**EXERCISE OBJECTIVE:** The line with "share (40_operand_preparation). -/", the line with "pending amounts. -/", and all lines between them in the material below: return these exactly, and no others.
::::::::::
-- ==== Sys2Proof/Machine/Operands.lean ====
section
/-! DEFINITION. Address construction, operands, destinations and the shapes the orders share (40_operand_preparation). -/

namespace Sys2Proof.Machine

/-! Lengths (R62). -/

/-- Control groups of an order with a normal address (R63). -/
def normalGroups : NormalAddr → Nat
  | .direct _ => 1
  | .counted _ => 1
  | .indexed _ _ => 2
  | .fixed _ => 2

/-- Control groups of a full-word arithmetic order (R63). -/
def operandGroups : Operand → Nat
  | .core a => normalGroups a
  | .fast _ => 1
  | .integer _ => 2
  | .fraction _ => 2
  | .zero _ => 1

/-- Control groups of an order whose N is present iff C_1 = 1 (R69, R70). -/
def c1Groups (n : Option Addr) : Nat := if n.isSome then 2 else 1

/-! Addresses (R82, R83, R91). -/

/-- NormalAddress(B, C, N), with the pending amount added (R82). -/
def State.address (s : State) : NormalAddr → Addr
  | .direct m => s.getM m + s.na
  | .counted m => s.getM m + s.na
  | .indexed m n => n + s.getM m + s.na
  | .fixed n => n + s.na

/-- Counting with C = 1, after the address is formed (R83, D14). -/
def State.countFor (s : State) : NormalAddr → State
  | .counted m => s.countM m
  | _ => s

/-- Steps 5 and 6 of R80: count, then clear the pending amounts. -/
def State.prepare (s : State) (a : NormalAddr) : State := (s.countFor a).clearPending

/-- The address of the classes whose N stands alone (R91). -/
def State.plainAddress (s : State) (n : Addr) : Addr := n + s.na

/-- The address of LFR, SFR and the modifier arithmetic orders (R91, R212). -/
def State.c1Address (s : State) (n : Option Addr) : Addr := n.getD 0 + s.na

/-! Operands (R84 to R86). -/

/-- The default of R85: N in quarter 0, with exponent 6 for B = 9 and 0 for B = 10 (D3). -/
def immDefaultWord (b : BitVec 4) (n : Addr) : Word :=
  mkword (n.toInt * 2 ^ 32) (if b = 9 then 6 else 0)

/-- x·4^y of a word as an exact integer, in units of 2^-44·4^-64 (R7). -/
def exactValue (w : Word) : Int := xval w * 4 ^ (yval w + 64).toNat

/-- ImmOperandWord(9, N) and (10, N): the default, or any word of the same value (R85, D3, log 10). -/
def immOperandWord (p : Params) (b : BitVec 4) (n : Addr) : Word :=
  if p.immDefault = false ∧ exactValue (Config.immOperandWord b n) = exactValue (immDefaultWord b n) then
    Config.immOperandWord b n
  else immDefaultWord b n

/-- FetchOperand: obtain the operand word, place it in F1, and go on (R84). -/
def withOperand (s : State) (o : Operand) (k : Word → State → Out) : Out :=
  match o with
  | .core a => memRead (s.prepare a) (s.address a) fun w => k w ((s.prepare a).setF 1 w)
  | .fast r => k (s.getF r.toNat) (s.clearPending.setF 1 (s.getF r.toNat))
  | .integer n =>
    k (immOperandWord s.params 9 n) (s.clearPending.setF 1 (immOperandWord s.params 9 n))
  | .fraction n =>
    k (immOperandWord s.params 10 n) (s.clearPending.setF 1 (immOperandWord s.params 10 n))
  | .zero _ => k zeroWord (s.clearPending.setF 1 zeroWord)

/-- A full-word arithmetic order whose action turns the operand and the accumulator into an accumulator (file 42). -/
def arithOrder (o : Operand) (act : Word → Acc → Acc) (s : State) : Out :=
  withOperand s o fun w s1 =>
    completeDC (operandGroups o) s.acc.ov (s1.afterDC (act w s1.acc))

/-- A divide: the action also gives the remainder (R132 to R134). -/
def divideOrder (o : Operand) (act : Word → Acc → Acc × (BitVec 45 × Int)) (s : State) : Out :=
  withOperand s o fun w s1 =>
    completeDC (operandGroups o) s.acc.ov (s1.afterDivide (act w s1.acc).1 (act w s1.acc).2)

/-! Destinations (R64, R74, R87, R88, R140). -/

/-- A register destination is illegal for B = 1 and B >= 9 (R74). -/
def destIllegal (b : BitVec 4) : Bool := b == 1 || decide (8 ≤ b.toNat)

/-- F[0] <- W, then the copy to F_B; with B = 0 there is nothing more to copy (R87). -/
def State.storeFast (s : State) (b : BitVec 4) (w : Word) : State :=
  if b = 0 then s.setF 0 w else (s.setF 0 w).setF b.toNat w

/-- A full-word store order whose action gives the word to store and the state after the Delayed Control action (R140, R87). -/
def storeOrder (d : Dest) (act : State → Word × State) (s : State) : Out :=
  match d with
  | .core a =>
    let p := act (s.prepare a)
    memWrite (p.2.setF 0 p.1) (s.address a) p.1 fun s2 => completeDC (normalGroups a) s.acc.ov s2
  | .fast b =>
    if destIllegal b then illegalOrder s
    else
      let p := act s.clearPending
      completeDC 1 s.acc.ov (p.2.storeFast b p.1)

/-- A store order that only uses the accumulator. -/
def storeAcc (d : Dest) (act : Acc → Word × Acc) (s : State) : Out :=
  storeOrder d (fun s1 => ((act s1.acc).1, s1.afterDC (act s1.acc).2)) s

/-- XCH, ASC, SSC: the destination is first read as the operand, into F1; Interplay may refer to core between that read and the write (R57, R88, D20). -/
def exchangeOrder (d : Dest) (act : Word → Acc → Word × Acc) (s : State) : Out :=
  match d with
  | .core a =>
    memRead (s.prepare a) (s.address a) fun w =>
      let s1 := ((s.prepare a).setF 1 w).interlude
      let p := act w s1.acc
      memWrite ((s1.afterDC p.2).setF 0 p.1) (s.address a) p.1 fun s2 =>
        completeDC (normalGroups a) s.acc.ov s2
  | .fast b =>
    if destIllegal b then illegalOrder s
    else
      let w := s.getF b.toNat
      let s1 := s.clearPending.setF 1 w
      let p := act w s1.acc
      completeDC 1 s.acc.ov ((s1.afterDC p.2).storeFast b p.1)

/-! The address as operand (R89, R160, R171). -/

/-- Construct the address of a NORMAL_ADDR order; C = 3 with B other than 8 is illegal (R171, R74). -/
def withAddress (f : AddrForm) (s : State) (k : Nat → Addr → State → Out) : Out :=
  match f with
  | .addr a => k (normalGroups a) (s.address a) (s.prepare a)
  | .noAddress _ => illegalOrder s

/-- y*: the address modulo 256 as a signed number (R89). -/
def ystar (addr : Addr) : Int := (addr.extractLsb' 0 8 : BitVec 8).toInt

/-- y of the shifts: the address modulo 128 as a signed number (R89). -/
def yshift (addr : Addr) : Int := (addr.extractLsb' 0 7 : BitVec 7).toInt

/-- An exponent or shift order: four copies of the address go to F1 (R160). -/
def addressDC (f : AddrForm) (act : Addr → Acc → Acc) (s : State) : Out :=
  withAddress f s fun g addr s1 =>
    completeDC g s.acc.ov ((s1.setF 1 (rep4 addr)).afterDC (act addr s1.acc))

/-- An Advanced Control order on a constructed address. -/
def addressAC (f : AddrForm) (act : Addr → State → State) (s : State) : Out :=
  withAddress f s fun g addr s1 => complete g (act addr s1)

/-- InterplayOrderLegal, but for the address form (R170, D31). -/
def State.interplayLegal (s : State) : Bool :=
  s.params.interplayPresent && (s.intMode || s.interplayAlways || s.engineering)

/-- An Interplay or Block Checker order (R170). -/
def interplayOrder (f : AddrForm) (act : Addr → State → State) (s : State) : Out :=
  if s.interplayLegal then addressAC f act s else illegalOrder s

end Sys2Proof.Machine
end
::::::::::
**TASK RESPONSE:**
/-! DEFINITION. Address construction, operands, destinations and the shapes the orders share (40_operand_preparation). -/

namespace Sys2Proof.Machine

/-! Lengths (R62). -/

/-- Control groups of an order with a normal address (R63). -/
def normalGroups : NormalAddr → Nat
  | .direct _ => 1
  | .counted _ => 1
  | .indexed _ _ => 2
  | .fixed _ => 2

/-- Control groups of a full-word arithmetic order (R63). -/
def operandGroups : Operand → Nat
  | .core a => normalGroups a
  | .fast _ => 1
  | .integer _ => 2
  | .fraction _ => 2
  | .zero _ => 1

/-- Control groups of an order whose N is present iff C_1 = 1 (R69, R70). -/
def c1Groups (n : Option Addr) : Nat := if n.isSome then 2 else 1

/-! Addresses (R82, R83, R91). -/

/-- NormalAddress(B, C, N), with the pending amount added (R82). -/
def State.address (s : State) : NormalAddr → Addr
  | .direct m => s.getM m + s.na
  | .counted m => s.getM m + s.na
  | .indexed m n => n + s.getM m + s.na
  | .fixed n => n + s.na

/-- Counting with C = 1, after the address is formed (R83, D14). -/
def State.countFor (s : State) : NormalAddr → State
  | .counted m => s.countM m
  | _ => s

/-- Steps 5 and 6 of R80: count, then clear the pending amounts. -/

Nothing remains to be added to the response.